BEGIN

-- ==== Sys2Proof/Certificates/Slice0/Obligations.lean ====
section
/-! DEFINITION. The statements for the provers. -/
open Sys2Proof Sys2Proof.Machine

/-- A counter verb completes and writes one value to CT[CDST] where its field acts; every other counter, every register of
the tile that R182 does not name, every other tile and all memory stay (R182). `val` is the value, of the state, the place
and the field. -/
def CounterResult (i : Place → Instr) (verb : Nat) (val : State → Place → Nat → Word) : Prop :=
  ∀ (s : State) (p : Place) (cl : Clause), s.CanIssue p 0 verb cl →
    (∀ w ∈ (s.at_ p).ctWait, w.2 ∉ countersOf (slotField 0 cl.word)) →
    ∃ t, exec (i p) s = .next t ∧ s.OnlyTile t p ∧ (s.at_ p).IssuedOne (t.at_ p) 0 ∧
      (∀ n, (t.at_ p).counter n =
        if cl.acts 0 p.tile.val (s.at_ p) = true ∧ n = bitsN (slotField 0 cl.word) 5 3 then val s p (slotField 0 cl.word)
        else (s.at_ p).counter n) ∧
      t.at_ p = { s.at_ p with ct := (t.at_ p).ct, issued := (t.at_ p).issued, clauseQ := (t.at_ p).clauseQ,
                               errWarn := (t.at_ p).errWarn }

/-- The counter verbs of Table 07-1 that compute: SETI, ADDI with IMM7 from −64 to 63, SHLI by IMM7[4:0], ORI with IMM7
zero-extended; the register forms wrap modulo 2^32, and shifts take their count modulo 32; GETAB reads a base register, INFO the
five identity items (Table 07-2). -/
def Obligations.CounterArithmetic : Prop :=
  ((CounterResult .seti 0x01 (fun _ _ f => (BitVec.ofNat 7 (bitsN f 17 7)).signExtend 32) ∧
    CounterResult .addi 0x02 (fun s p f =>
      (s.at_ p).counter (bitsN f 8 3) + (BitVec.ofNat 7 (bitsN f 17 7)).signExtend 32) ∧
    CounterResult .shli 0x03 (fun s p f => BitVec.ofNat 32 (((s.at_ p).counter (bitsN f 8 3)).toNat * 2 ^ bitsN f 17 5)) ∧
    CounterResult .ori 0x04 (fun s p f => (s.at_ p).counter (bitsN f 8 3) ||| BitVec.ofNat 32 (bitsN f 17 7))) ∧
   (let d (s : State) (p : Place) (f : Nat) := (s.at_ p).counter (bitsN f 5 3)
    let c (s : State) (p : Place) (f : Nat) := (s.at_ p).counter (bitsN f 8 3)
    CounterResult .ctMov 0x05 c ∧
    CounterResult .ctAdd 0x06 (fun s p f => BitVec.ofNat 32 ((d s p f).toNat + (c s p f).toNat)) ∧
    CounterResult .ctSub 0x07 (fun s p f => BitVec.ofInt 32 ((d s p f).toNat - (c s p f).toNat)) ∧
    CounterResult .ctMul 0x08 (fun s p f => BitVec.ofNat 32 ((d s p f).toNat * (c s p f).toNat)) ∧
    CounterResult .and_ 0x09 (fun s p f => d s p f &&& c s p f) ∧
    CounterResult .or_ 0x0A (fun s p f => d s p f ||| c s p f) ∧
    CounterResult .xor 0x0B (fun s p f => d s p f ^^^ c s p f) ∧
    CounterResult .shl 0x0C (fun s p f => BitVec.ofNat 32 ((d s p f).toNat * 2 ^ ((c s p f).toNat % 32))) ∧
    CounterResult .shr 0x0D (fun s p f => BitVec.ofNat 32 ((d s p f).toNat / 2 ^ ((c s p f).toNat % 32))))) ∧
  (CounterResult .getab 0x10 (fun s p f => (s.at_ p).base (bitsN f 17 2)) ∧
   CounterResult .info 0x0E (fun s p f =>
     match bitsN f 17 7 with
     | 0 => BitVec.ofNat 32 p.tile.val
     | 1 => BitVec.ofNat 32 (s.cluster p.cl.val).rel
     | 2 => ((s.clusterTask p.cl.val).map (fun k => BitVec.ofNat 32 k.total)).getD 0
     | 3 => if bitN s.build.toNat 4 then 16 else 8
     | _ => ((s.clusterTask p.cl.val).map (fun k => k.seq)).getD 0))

END
BEGIN

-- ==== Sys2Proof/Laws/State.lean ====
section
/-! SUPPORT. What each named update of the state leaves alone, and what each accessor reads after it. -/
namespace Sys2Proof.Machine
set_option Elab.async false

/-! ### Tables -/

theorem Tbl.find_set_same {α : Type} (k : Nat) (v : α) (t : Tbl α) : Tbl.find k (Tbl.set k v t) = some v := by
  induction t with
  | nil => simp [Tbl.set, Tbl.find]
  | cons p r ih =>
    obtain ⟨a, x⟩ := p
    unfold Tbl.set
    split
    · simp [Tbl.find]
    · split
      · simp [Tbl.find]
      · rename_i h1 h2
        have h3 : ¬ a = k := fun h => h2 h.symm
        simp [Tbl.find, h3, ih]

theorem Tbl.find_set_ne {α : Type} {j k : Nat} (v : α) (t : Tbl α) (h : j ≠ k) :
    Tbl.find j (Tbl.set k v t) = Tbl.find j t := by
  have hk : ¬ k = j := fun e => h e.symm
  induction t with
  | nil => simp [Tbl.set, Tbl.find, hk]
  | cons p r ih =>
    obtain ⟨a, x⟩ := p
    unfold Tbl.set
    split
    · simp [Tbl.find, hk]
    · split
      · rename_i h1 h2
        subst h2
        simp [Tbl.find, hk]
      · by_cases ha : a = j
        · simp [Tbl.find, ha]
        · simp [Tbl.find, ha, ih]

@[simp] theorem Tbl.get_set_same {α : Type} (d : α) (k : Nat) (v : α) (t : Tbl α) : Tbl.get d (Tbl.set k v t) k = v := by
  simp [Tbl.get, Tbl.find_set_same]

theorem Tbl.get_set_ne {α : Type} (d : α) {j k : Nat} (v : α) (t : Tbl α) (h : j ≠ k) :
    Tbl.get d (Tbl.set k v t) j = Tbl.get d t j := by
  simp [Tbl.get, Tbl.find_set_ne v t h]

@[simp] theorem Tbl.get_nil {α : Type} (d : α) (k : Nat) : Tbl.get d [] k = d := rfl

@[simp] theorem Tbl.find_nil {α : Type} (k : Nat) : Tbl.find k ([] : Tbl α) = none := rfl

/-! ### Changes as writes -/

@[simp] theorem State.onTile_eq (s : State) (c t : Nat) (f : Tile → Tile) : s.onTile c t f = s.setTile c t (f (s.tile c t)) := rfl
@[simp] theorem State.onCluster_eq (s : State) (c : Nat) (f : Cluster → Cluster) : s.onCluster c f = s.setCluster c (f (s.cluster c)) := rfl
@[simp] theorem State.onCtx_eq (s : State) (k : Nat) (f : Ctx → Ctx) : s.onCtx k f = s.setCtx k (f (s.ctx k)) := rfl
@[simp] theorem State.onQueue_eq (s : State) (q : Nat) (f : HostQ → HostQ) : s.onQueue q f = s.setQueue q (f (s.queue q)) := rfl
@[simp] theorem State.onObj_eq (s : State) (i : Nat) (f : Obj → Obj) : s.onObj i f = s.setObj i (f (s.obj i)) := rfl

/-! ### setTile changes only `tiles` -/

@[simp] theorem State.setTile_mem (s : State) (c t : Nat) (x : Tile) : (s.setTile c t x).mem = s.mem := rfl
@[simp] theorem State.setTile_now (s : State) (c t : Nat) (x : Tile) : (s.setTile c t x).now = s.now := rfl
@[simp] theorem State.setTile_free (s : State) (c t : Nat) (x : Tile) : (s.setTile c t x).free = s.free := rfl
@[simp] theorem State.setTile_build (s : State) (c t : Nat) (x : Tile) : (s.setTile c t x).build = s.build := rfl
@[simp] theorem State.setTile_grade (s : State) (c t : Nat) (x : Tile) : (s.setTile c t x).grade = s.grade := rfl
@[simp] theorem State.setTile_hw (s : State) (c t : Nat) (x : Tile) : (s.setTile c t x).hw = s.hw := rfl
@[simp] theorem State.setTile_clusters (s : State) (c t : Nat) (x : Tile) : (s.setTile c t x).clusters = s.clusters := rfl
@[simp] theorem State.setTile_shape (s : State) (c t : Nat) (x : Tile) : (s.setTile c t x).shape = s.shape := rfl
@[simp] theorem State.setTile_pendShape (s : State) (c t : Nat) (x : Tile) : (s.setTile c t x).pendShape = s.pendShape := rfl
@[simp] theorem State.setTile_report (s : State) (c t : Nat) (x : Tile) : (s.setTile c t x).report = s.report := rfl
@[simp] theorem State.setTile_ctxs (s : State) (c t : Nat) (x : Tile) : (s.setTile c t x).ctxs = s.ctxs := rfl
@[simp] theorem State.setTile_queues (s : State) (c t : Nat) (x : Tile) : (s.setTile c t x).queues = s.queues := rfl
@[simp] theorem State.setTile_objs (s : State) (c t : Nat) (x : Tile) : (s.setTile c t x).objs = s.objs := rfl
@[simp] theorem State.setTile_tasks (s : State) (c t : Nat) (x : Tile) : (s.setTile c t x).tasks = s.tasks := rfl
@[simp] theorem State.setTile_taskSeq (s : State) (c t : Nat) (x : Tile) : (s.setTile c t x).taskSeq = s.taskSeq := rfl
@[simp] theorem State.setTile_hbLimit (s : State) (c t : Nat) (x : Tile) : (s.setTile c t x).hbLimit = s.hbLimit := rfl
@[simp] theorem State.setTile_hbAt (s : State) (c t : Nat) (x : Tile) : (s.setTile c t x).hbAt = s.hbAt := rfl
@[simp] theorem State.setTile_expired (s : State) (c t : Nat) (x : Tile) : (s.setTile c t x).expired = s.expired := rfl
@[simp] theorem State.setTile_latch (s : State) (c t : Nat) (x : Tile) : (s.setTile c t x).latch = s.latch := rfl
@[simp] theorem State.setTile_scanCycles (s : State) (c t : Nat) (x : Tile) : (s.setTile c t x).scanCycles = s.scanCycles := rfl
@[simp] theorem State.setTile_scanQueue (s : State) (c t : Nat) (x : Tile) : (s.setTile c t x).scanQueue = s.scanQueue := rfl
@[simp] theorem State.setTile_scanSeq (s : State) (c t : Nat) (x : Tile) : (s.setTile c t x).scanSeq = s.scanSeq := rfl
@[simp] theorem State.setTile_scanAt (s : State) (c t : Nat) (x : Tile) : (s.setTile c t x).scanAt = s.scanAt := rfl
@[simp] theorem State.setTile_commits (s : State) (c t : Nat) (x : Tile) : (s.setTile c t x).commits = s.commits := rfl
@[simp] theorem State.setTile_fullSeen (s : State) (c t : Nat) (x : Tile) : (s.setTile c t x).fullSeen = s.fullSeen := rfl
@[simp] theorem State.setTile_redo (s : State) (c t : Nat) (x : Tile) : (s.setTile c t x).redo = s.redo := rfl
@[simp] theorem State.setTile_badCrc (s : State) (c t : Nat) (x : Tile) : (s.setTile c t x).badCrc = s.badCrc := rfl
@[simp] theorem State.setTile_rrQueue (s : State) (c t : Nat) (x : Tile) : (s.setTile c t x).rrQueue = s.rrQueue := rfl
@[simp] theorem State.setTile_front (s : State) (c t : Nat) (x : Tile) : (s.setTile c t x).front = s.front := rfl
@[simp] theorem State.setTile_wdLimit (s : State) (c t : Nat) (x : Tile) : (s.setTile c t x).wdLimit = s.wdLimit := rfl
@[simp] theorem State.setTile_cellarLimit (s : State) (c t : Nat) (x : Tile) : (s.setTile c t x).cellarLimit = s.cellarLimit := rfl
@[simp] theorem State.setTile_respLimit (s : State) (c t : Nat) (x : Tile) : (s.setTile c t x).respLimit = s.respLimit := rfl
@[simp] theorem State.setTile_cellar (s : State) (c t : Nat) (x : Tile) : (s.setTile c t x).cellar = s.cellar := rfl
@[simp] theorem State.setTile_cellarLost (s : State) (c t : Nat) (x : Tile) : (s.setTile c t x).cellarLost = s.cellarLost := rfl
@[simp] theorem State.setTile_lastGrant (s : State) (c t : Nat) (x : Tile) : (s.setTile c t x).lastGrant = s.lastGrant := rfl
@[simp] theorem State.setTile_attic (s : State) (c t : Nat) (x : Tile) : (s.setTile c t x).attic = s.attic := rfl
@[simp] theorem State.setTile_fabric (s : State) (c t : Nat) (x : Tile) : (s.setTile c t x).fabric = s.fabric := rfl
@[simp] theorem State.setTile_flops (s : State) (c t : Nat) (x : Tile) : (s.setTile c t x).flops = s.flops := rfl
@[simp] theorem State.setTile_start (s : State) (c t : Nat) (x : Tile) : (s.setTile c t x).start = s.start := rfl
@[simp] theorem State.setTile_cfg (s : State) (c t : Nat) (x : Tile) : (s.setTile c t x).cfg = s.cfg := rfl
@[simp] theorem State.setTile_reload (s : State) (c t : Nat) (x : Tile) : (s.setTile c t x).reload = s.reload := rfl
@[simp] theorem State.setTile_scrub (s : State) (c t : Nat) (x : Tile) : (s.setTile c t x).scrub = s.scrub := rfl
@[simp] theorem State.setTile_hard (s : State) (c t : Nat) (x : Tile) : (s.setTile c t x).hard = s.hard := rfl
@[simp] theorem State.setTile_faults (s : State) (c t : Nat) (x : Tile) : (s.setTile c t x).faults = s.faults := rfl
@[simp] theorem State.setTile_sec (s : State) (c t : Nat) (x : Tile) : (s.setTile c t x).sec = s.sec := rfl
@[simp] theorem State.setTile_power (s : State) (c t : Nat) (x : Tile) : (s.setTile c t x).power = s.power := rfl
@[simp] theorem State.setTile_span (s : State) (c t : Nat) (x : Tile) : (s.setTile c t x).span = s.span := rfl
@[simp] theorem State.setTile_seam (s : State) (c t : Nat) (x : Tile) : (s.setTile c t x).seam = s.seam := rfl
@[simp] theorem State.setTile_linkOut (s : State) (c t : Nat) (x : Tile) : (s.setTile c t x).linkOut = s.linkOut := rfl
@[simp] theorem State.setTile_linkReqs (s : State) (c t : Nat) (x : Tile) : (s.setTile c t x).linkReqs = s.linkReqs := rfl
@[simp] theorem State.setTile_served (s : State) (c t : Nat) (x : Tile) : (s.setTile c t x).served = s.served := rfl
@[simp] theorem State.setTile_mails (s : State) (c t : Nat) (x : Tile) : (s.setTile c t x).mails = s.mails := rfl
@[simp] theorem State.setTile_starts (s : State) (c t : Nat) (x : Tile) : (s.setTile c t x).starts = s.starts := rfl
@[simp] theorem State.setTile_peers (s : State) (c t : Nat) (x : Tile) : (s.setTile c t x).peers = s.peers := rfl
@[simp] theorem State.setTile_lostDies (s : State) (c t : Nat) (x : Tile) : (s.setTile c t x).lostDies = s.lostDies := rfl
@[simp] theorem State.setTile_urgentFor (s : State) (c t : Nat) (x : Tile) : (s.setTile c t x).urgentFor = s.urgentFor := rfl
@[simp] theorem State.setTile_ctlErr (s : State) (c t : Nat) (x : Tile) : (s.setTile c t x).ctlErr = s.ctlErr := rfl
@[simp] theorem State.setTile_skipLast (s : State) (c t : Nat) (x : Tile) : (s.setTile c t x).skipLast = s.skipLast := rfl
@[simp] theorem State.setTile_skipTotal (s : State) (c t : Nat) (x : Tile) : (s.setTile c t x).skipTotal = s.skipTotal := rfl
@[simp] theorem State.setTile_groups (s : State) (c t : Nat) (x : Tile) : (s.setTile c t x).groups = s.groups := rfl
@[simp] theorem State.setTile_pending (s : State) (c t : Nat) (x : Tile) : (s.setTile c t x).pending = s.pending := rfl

END

Could you restate, word for word, the lines above from the one with "CounterResult .shl 0x0C" to the one with "k => k.seq)).getD 0))", both included?

    CounterResult .shl 0x0C (fun s p f => BitVec.ofNat 32 ((d s p f).toNat * 2 ^ ((c s p f).toNat % 32))) ∧
    CounterResult .shr 0x0D (fun s p f => BitVec.ofNat 32 ((d s p f).toNat / 2 ^ ((c s p f).toNat % 32))))) ∧
  (CounterResult .getab 0x10 (fun s p f => (s.at_ p).base (bitsN f 17 2)) ∧
   CounterResult .info 0x0E (fun s p f =>
     match bitsN f 17 7 with
     | 0 => BitVec.ofNat 32 p.tile.val
     | 1 => BitVec.ofNat 32 (s.cluster p.cl.val).rel
     | 2 => ((s.clusterTask p.cl.val).map (fun k => BitVec.ofNat 32 k.total)).getD 0
     | 3 => if bitN s.build.toNat 4 then 16 else 8
     | _ => ((s.clusterTask p.cl.val).map (fun k => k.seq)).getD 0))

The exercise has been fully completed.